What to do: Using the data below, return the stretch from the line that contains "(∀ (channel : Bool)" through the line that contains "exec (.waitTimeout channel", both included, exactly as it stands and nothing beyond it.

Entries shown:
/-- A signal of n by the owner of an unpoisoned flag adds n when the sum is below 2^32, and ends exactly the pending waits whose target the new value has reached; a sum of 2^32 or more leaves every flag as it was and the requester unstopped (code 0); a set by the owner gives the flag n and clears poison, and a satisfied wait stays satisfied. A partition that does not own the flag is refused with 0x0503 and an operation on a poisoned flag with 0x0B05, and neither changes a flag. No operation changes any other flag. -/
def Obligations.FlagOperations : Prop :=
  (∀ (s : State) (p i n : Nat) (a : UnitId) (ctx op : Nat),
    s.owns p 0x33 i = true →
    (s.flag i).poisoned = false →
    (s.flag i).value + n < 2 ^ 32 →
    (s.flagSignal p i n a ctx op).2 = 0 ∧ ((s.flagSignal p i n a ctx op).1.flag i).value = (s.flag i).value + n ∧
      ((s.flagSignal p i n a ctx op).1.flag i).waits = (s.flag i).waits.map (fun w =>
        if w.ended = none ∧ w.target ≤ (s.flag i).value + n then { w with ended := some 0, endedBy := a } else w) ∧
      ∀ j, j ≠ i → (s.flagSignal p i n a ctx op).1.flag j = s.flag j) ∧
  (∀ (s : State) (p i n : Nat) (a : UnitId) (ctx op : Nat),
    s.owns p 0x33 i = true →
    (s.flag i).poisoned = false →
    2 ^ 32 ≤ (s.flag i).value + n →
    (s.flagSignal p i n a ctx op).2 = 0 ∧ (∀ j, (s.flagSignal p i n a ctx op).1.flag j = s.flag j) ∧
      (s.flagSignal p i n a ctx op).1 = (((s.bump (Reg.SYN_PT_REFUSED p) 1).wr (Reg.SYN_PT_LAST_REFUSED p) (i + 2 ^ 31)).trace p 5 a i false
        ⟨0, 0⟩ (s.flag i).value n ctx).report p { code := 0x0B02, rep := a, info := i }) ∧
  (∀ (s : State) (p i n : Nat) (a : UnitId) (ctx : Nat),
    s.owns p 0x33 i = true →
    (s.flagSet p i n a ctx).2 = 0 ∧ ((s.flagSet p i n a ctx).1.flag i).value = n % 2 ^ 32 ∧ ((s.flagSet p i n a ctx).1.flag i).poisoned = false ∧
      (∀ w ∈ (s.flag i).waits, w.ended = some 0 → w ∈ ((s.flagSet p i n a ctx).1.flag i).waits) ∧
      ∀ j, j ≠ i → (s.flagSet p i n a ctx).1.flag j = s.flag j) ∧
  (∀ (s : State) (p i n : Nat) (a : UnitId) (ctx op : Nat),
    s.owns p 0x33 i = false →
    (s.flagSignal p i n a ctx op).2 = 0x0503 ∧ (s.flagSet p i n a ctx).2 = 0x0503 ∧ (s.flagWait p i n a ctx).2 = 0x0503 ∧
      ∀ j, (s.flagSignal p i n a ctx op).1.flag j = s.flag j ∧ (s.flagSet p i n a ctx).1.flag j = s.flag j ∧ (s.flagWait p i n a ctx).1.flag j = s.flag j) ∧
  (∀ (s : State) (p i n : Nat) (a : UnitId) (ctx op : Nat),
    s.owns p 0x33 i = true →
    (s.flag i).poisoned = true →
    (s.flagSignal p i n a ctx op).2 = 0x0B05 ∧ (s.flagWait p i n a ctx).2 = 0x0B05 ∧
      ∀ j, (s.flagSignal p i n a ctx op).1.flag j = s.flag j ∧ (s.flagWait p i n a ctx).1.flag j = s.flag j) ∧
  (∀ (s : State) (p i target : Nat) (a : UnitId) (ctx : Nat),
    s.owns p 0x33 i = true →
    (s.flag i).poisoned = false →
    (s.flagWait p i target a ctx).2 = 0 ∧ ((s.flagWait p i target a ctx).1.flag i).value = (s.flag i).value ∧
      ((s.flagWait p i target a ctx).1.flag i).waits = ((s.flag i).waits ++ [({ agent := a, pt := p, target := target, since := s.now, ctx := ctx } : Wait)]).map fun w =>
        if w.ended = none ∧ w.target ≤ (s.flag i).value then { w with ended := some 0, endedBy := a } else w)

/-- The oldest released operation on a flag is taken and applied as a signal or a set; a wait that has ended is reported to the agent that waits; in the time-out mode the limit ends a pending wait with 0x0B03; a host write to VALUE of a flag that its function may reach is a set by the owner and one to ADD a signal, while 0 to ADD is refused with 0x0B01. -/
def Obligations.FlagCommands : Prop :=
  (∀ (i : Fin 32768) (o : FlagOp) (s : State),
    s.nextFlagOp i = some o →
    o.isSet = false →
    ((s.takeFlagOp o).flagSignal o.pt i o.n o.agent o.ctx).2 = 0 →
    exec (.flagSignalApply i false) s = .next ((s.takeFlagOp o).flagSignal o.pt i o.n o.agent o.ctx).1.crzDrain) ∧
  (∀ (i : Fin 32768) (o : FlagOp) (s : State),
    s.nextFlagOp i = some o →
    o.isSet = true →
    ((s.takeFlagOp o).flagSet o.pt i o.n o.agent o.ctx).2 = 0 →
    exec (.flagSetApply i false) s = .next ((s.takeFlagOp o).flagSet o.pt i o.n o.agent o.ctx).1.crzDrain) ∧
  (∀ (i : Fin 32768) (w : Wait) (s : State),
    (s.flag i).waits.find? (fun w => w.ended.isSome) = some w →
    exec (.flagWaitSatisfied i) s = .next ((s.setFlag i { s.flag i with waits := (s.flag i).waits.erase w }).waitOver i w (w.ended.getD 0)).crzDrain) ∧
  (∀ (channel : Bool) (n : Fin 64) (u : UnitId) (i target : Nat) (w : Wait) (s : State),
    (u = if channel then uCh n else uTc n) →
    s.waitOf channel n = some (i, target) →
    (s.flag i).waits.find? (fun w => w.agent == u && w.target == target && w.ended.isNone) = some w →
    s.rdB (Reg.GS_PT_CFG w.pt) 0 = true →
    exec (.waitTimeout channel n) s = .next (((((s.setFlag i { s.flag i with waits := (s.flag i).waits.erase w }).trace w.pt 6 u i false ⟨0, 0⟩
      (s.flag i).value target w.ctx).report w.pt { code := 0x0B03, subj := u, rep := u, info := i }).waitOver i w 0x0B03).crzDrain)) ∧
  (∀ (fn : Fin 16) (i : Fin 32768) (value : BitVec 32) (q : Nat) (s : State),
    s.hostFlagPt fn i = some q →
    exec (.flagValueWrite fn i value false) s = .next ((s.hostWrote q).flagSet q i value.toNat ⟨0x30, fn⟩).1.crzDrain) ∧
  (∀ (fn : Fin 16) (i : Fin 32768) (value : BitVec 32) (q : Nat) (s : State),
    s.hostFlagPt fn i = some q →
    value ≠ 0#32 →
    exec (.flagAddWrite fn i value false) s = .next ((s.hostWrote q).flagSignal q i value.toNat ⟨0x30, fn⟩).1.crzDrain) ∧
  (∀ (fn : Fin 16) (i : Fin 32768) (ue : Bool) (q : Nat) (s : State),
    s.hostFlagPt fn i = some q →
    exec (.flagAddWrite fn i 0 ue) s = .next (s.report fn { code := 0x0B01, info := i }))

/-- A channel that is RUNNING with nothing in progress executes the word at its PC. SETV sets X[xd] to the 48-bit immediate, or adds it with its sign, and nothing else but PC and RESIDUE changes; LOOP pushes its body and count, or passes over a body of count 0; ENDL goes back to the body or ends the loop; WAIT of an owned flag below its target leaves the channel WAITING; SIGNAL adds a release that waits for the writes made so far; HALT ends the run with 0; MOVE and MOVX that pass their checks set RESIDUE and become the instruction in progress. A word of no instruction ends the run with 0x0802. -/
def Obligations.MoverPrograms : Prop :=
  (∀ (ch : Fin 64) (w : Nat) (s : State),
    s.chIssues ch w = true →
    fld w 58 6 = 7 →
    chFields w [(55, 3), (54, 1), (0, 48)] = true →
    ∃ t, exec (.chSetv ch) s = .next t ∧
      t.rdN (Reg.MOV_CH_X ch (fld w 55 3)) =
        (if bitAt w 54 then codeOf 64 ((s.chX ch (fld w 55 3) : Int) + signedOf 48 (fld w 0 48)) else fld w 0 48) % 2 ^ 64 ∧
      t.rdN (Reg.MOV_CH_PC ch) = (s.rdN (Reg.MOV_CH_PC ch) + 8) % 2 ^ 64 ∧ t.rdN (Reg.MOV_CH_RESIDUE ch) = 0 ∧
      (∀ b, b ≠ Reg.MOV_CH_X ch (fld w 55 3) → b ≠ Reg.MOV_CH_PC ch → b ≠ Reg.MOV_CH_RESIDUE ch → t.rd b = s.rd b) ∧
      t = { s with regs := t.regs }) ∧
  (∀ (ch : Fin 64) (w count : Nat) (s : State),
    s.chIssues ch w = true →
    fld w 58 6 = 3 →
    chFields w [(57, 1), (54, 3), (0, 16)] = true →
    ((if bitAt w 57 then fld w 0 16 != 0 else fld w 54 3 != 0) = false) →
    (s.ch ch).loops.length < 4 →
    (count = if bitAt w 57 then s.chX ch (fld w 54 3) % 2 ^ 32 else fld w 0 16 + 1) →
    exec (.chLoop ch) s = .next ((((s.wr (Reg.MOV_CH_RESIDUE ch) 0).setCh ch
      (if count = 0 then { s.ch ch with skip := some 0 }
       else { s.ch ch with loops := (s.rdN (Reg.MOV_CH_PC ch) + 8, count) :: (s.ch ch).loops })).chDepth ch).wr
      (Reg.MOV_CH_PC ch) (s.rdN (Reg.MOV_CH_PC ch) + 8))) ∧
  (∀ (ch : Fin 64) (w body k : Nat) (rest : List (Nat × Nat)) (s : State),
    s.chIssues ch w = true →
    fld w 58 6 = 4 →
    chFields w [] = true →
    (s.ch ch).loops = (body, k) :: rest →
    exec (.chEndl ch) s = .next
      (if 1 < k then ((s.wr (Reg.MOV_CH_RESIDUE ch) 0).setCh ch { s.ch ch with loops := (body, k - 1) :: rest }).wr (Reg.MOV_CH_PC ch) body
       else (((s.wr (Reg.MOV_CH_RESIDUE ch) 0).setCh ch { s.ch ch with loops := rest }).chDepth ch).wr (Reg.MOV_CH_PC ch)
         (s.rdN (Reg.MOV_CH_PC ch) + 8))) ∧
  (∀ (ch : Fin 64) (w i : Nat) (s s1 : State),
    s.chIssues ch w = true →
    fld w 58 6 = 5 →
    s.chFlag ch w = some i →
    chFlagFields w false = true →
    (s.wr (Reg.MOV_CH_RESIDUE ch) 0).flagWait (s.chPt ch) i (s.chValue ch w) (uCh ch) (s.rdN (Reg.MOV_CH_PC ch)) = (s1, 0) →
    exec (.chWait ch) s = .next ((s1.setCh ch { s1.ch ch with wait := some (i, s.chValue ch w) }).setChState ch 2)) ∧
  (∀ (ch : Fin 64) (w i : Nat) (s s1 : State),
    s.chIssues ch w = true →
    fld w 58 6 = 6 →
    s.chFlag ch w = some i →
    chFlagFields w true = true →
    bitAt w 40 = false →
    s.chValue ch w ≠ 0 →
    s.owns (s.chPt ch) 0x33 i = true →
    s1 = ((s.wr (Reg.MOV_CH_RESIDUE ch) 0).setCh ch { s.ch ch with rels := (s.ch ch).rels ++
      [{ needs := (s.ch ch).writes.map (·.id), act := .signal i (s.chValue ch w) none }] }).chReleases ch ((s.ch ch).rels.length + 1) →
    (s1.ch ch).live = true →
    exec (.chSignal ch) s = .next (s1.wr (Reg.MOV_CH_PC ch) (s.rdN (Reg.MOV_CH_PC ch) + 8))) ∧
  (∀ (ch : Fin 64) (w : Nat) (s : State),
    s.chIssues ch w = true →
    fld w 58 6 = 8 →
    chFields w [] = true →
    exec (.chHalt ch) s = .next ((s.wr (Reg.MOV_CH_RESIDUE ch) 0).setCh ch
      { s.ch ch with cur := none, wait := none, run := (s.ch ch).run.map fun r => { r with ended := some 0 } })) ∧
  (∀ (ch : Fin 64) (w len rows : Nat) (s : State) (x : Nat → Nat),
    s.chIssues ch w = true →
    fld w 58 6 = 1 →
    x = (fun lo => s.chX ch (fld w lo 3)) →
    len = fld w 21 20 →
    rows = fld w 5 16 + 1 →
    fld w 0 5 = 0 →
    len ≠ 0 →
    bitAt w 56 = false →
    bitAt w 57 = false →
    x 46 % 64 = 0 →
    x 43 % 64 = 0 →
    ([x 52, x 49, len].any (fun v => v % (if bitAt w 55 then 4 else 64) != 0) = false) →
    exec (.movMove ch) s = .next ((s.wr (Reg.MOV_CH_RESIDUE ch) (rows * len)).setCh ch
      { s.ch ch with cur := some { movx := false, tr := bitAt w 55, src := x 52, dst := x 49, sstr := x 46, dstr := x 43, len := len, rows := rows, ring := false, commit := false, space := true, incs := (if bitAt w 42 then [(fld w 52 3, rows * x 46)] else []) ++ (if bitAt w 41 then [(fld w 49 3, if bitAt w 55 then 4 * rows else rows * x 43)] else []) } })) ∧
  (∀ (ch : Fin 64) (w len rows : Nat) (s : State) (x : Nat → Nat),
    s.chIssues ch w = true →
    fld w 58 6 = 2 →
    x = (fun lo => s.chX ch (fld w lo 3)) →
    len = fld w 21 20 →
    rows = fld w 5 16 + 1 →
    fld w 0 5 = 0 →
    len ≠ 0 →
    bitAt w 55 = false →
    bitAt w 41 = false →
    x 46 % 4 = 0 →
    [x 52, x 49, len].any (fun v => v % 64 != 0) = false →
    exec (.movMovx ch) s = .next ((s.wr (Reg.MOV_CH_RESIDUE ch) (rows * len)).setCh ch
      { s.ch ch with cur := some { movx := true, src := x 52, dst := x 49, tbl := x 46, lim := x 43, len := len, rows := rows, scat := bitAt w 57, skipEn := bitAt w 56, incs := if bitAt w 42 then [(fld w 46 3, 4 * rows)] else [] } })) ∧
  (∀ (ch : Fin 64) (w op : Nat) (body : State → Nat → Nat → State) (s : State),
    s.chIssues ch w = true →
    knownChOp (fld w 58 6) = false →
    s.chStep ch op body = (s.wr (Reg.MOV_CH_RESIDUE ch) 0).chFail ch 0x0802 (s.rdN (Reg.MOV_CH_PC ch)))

Expected answer:
  (∀ (channel : Bool) (n : Fin 64) (u : UnitId) (i target : Nat) (w : Wait) (s : State),
    (u = if channel then uCh n else uTc n) →
    s.waitOf channel n = some (i, target) →
    (s.flag i).waits.find? (fun w => w.agent == u && w.target == target && w.ended.isNone) = some w →
    s.rdB (Reg.GS_PT_CFG w.pt) 0 = true →
    exec (.waitTimeout channel n) s = .next (((((s.setFlag i { s.flag i with waits := (s.flag i).waits.erase w }).trace w.pt 6 u i false ⟨0, 0⟩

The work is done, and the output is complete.